Путешествие по памятным местам они начали с Эмпайр-стейт-билдинг. Здесь, на площадке обозрения, на самом верху небоскреба, встретились Мег Райан и Том Хэнкс – «неспящие в Сиэтле».
– Этот фильм – творческий поклон другой романтической комедии, вышедшей на экран в пятьдесят седьмом. Я имею в виду фильм с Кэри Грантом и Деборой Керр «Она и он», – объяснял Димитри, не замечая ни ледяного ветра, свистевшего в ушах, ни сгустившихся туч.
– Тирамису, – сказала Лоррен, которую развеселил их импровизированный поход по памятным местам.
– Тирамису, – с улыбкой повторил Димитри.
– При чем тут тирамису? – удивился Гонзо.

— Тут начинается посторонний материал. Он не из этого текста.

theorem State.aerLog_inv {s : State} {bit : Nat} {header : List Byte} (h_s : s.Keeps qs) : (State.aerLog s bit header).Keeps qs := by
  unfold State.aerLog
  repeat' first
    | with_reducible assumption
    | with_reducible apply State.setF_inv
    | with_reducible apply State.wr_inv
    | with_reducible apply State.Keeps.ite
    | with_reducible apply State.Keeps.iteFst
    | (with_reducible apply State.each_inv; intros)
    | (with_reducible refine State.when_inv (fun _ => ?_) ?_)
    | with_reducible apply foldl_inv
    | intro _
    | split
    | with_reducible refine State.Keeps.fst (by assumption) ?_
    | with_reducible refine State.Keeps.snd (by assumption) ?_
    | with_reducible refine State.Keeps.opt (by assumption) ?_
    | with_reducible apply OptInv.none
    | with_reducible apply OptInv.some
    | with_reducible apply OptInv.map
    | with_reducible apply OptInv.bind
    | with_reducible apply OptInv.ite
    | with_reducible apply OptInv.getD
    | with_reducible apply State.reset_inv
    | with_reducible refine State.Keeps.upd ?_ rfl rfl rfl rfl rfl rfl rfl rfl rfl rfl rfl rfl rfl rfl rfl rfl rfl rfl rfl

theorem State.aerReport_inv {s : State} {bit : Nat} {header : List Byte} (h_s : s.Keeps qs) : (State.aerReport s bit header).Keeps qs := by
  unfold State.aerReport
  repeat' first
    | with_reducible assumption
    | with_reducible apply State.aerLog_inv
    | with_reducible apply State.logEvent_inv
    | with_reducible apply State.raise_inv
    | with_reducible apply State.wr_inv
    | with_reducible apply State.Keeps.ite
    | with_reducible apply State.Keeps.iteFst
    | (with_reducible apply State.each_inv; intros)
    | (with_reducible refine State.when_inv (fun _ => ?_) ?_)
    | with_reducible apply foldl_inv
    | intro _
    | split
    | with_reducible refine State.Keeps.fst (by assumption) ?_
    | with_reducible refine State.Keeps.snd (by assumption) ?_
    | with_reducible refine State.Keeps.opt (by assumption) ?_
    | with_reducible apply OptInv.none
    | with_reducible apply OptInv.some
    | with_reducible apply OptInv.map
    | with_reducible apply OptInv.bind
    | with_reducible apply OptInv.ite
    | with_reducible apply OptInv.getD
    | with_reducible apply State.reset_inv
    | with_reducible refine State.Keeps.upd ?_ rfl rfl rfl rfl rfl rfl rfl rfl rfl rfl rfl rfl rfl rfl rfl rfl rfl rfl rfl

theorem State.aerUncorrectable_inv {s : State} {bit : Nat} {advisory : Bool} {header : List Byte} (h_s : s.Keeps qs) : (State.aerUncorrectable s bit advisory header).Keeps qs := by
  unfold State.aerUncorrectable
  repeat' first
    | with_reducible assumption
    | with_reducible apply State.aerCorrectable_inv
    | with_reducible apply State.aerReport_inv
    | with_reducible apply State.setF_inv
    | with_reducible apply State.sendError_inv
    | with_reducible apply State.wr_inv
    | with_reducible apply State.Keeps.ite
    | with_reducible apply State.Keeps.iteFst
    | (with_reducible apply State.each_inv; intros)
    | (with_reducible refine State.when_inv (fun _ => ?_) ?_)
    | with_reducible apply foldl_inv
    | intro _
    | split
    | with_reducible refine State.Keeps.fst (by assumption) ?_
    | with_reducible refine State.Keeps.snd (by assumption) ?_
    | with_reducible refine State.Keeps.opt (by assumption) ?_
    | with_reducible apply OptInv.none
    | with_reducible apply OptInv.some
    | with_reducible apply OptInv.map
    | with_reducible apply OptInv.bind
    | with_reducible apply OptInv.ite
    | with_reducible apply OptInv.getD
    | with_reducible apply State.reset_inv
    | with_reducible refine State.Keeps.upd ?_ rfl rfl rfl rfl rfl rfl rfl rfl rfl rfl rfl rfl rfl rfl rfl rfl rfl rfl rfl
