theorem State.access_inv {s : State} {a : StkAccess} (h_s : s.Keeps qs) : (State.access s a).Keeps qs := by
  unfold State.access
  repeat' first
    | with_reducible assumption
    | with_reducible apply State.stkRead_inv
    | with_reducible apply State.stkWrite_inv
    | with_reducible apply State.wr_inv
    | with_reducible apply State.Keeps.ite
    | with_reducible apply State.Keeps.iteFst
    | (with_reducible apply State.each_inv; intros)
    | (with_reducible refine State.when_inv (fun _ => ?_) ?_)
    | with_reducible apply foldl_inv
    | intro _
    | split
    | with_reducible refine State.Keeps.fst (by assumption) ?_
    | with_reducible refine State.Keeps.snd (by assumption) ?_
    | with_reducible refine State.Keeps.opt (by assumption) ?_
    | with_reducible apply OptInv.none
    | with_reducible apply OptInv.some
    | with_reducible apply OptInv.map
    | with_reducible apply OptInv.bind
    | with_reducible apply OptInv.ite
    | with_reducible apply OptInv.getD
    | with_reducible apply State.reset_inv
    | with_reducible refine State.Keeps.upd ?_ rfl rfl rfl rfl rfl rfl rfl rfl rfl rfl rfl rfl rfl rfl rfl rfl rfl rfl rfl

theorem State.scrubBank_inv {s : State} {b : Nat} (h_s : s.Keeps qs) : (State.scrubBank s b).Keeps qs := by
  unfold State.scrubBank
  repeat' first
    | with_reducible assumption
    | with_reducible apply State.readWord_inv
    | with_reducible apply State.noteGrant_inv
    | with_reducible apply State.wr_inv
    | with_reducible apply State.Keeps.ite
    | with_reducible apply State.Keeps.iteFst
    | (with_reducible apply State.each_inv; intros)
    | (with_reducible refine State.when_inv (fun _ => ?_) ?_)
    | with_reducible apply foldl_inv
    | intro _
    | split
    | with_reducible refine State.Keeps.fst (by assumption) ?_
    | with_reducible refine State.Keeps.snd (by assumption) ?_
    | with_reducible refine State.Keeps.opt (by assumption) ?_
    | with_reducible apply OptInv.none
    | with_reducible apply OptInv.some
    | with_reducible apply OptInv.map
    | with_reducible apply OptInv.bind
    | with_reducible apply OptInv.ite
    | with_reducible apply OptInv.getD
    | with_reducible apply State.reset_inv
    | with_reducible refine State.Keeps.upd ?_ rfl rfl rfl rfl rfl rfl rfl rfl rfl rfl rfl rfl rfl rfl rfl rfl rfl rfl rfl

theorem State.zeroBank_inv {s : State} {b : Nat} (h : s.Keeps qs) : (s.zeroBank b).Keeps qs := by
  unfold State.zeroBank
  exact ⟨h.regs, twf_tclear _ _ _ _ h.mem, h.dmem, h.imem, h.sram, h.flash, h.cores, h.ports, h.pairs, h.lanes, h.links, h.chans, h.outs, h.rings, h.movers, h.bins, h.log, h.events, h.queue, h.repeats, h.pending⟩

theorem State.powerBank_inv {s : State} {b : Nat} (h_s : s.Keeps qs) : (State.powerBank s b).Keeps qs := by
  unfold State.powerBank
  repeat' first
    | with_reducible assumption
    | with_reducible apply State.setF_inv
    | with_reducible apply State.wr_inv
    | with_reducible apply State.Keeps.ite
    | with_reducible apply State.Keeps.iteFst
    | (with_reducible apply State.each_inv; intros)
    | (with_reducible refine State.when_inv (fun _ => ?_) ?_)
    | with_reducible apply foldl_inv
    | intro _
    | split
    | with_reducible refine State.Keeps.fst (by assumption) ?_
    | with_reducible refine State.Keeps.snd (by assumption) ?_
    | with_reducible refine State.Keeps.opt (by assumption) ?_
    | with_reducible apply OptInv.none
    | with_reducible apply OptInv.some
    | with_reducible apply OptInv.map
    | with_reducible apply OptInv.bind
    | with_reducible apply OptInv.ite
    | with_reducible apply OptInv.getD
    | with_reducible apply State.reset_inv
    | with_reducible refine State.Keeps.upd ?_ rfl rfl rfl rfl rfl rfl rfl rfl rfl rfl rfl rfl rfl rfl rfl rfl rfl rfl rfl

theorem State.offBank_inv {s : State} {b : Nat} (h_s : s.Keeps qs) : (State.offBank s b).Keeps qs := by
  unfold State.offBank
  repeat' first
    | with_reducible assumption
    | with_reducible apply State.setF_inv
    | with_reducible apply State.zeroBank_inv
    | with_reducible apply State.wr_inv
    | with_reducible apply State.Keeps.ite
    | with_reducible apply State.Keeps.iteFst
    | (with_reducible apply State.each_inv; intros)
    | (with_reducible refine State.when_inv (fun _ => ?_) ?_)
    | with_reducible apply foldl_inv
    | intro _
    | split
    | with_reducible refine State.Keeps.fst (by assumption) ?_
    | with_reducible refine State.Keeps.snd (by assumption) ?_
    | with_reducible refine State.Keeps.opt (by assumption) ?_
    | with_reducible apply OptInv.none
    | with_reducible apply OptInv.some
    | with_reducible apply OptInv.map
    | with_reducible apply OptInv.bind
    | with_reducible apply OptInv.ite
    | with_reducible apply OptInv.getD
    | with_reducible apply State.reset_inv
    | with_reducible refine State.Keeps.upd ?_ rfl rfl rfl rfl rfl rfl rfl rfl rfl rfl rfl rfl rfl rfl rfl rfl rfl rfl rfl

theorem State.sealReads_inv {s : State} {b : Nat} (h_s : s.Keeps qs) : (State.sealReads s b).Keeps qs := by
  unfold State.sealReads
  repeat' first
    | with_reducible assumption
    | with_reducible apply State.readWord_inv
    | with_reducible apply State.noteGrant_inv
    | with_reducible apply State.wr_inv
    | with_reducible apply State.Keeps.ite
    | with_reducible apply State.Keeps.iteFst
    | (with_reducible apply State.each_inv; intros)
    | (with_reducible refine State.when_inv (fun _ => ?_) ?_)
    | with_reducible apply foldl_inv
    | intro _
    | split
    | with_reducible refine State.Keeps.fst (by assumption) ?_
    | with_reducible refine State.Keeps.snd (by assumption) ?_
    | with_reducible refine State.Keeps.opt (by assumption) ?_
    | with_reducible apply OptInv.none
    | with_reducible apply OptInv.some
    | with_reducible apply OptInv.map
    | with_reducible apply OptInv.bind
    | with_reducible apply OptInv.ite
    | with_reducible apply OptInv.getD
    | with_reducible apply State.reset_inv
    | with_reducible refine State.Keeps.upd ?_ rfl rfl rfl rfl rfl rfl rfl rfl rfl rfl rfl rfl rfl rfl rfl rfl rfl rfl rfl

theorem State.sealBank_inv {s : State} {b : Nat} (h_s : s.Keeps qs) : (State.sealBank s b).Keeps qs := by
  unfold State.sealBank
  repeat' first
    | with_reducible assumption
    | with_reducible apply State.sealReads_inv
    | with_reducible apply State.wr64_inv
    | with_reducible apply State.setF_inv
    | with_reducible apply State.wr_inv
    | with_reducible apply State.Keeps.ite
    | with_reducible apply State.Keeps.iteFst
    | (with_reducible apply State.each_inv; intros)
    | (with_reducible refine State.when_inv (fun _ => ?_) ?_)
    | with_reducible apply foldl_inv
    | intro _
    | split
    | with_reducible refine State.Keeps.fst (by assumption) ?_
    | with_reducible refine State.Keeps.snd (by assumption) ?_
    | with_reducible refine State.Keeps.opt (by assumption) ?_
    | with_reducible apply OptInv.none
    | with_reducible apply OptInv.some
    | with_reducible apply OptInv.map
    | with_reducible apply OptInv.bind
    | with_reducible apply OptInv.ite
    | with_reducible apply OptInv.getD
    | with_reducible apply State.reset_inv
    | with_reducible refine State.Keeps.upd ?_ rfl rfl rfl rfl rfl rfl rfl rfl rfl rfl rfl rfl rfl rfl rfl rfl rfl rfl rfl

– В «Неспящих» есть легендарная сцена, – принялся объяснять Димитри. – Сэм, герой Тома Хэнкса, вдовец, живет вдвоем с сыном и четыре года не встречался с женщиной. И вот он договаривается о свидании и спрашивает у лучшего друга, как себя вести, чтобы не показаться незнакомке полным идиотом. Тот отвечает односложно: тирамису. В девяностых никто в Америке, кроме итальянцев, не знал, что такое тирамису, а интернета тогда не было. В результате коммутатор кинокомпании TriStar Pictures буквально взорвался от шквала звонков: люди хотели знать, что такое ти-ра-ми-су? Черт, гениально, что я здесь!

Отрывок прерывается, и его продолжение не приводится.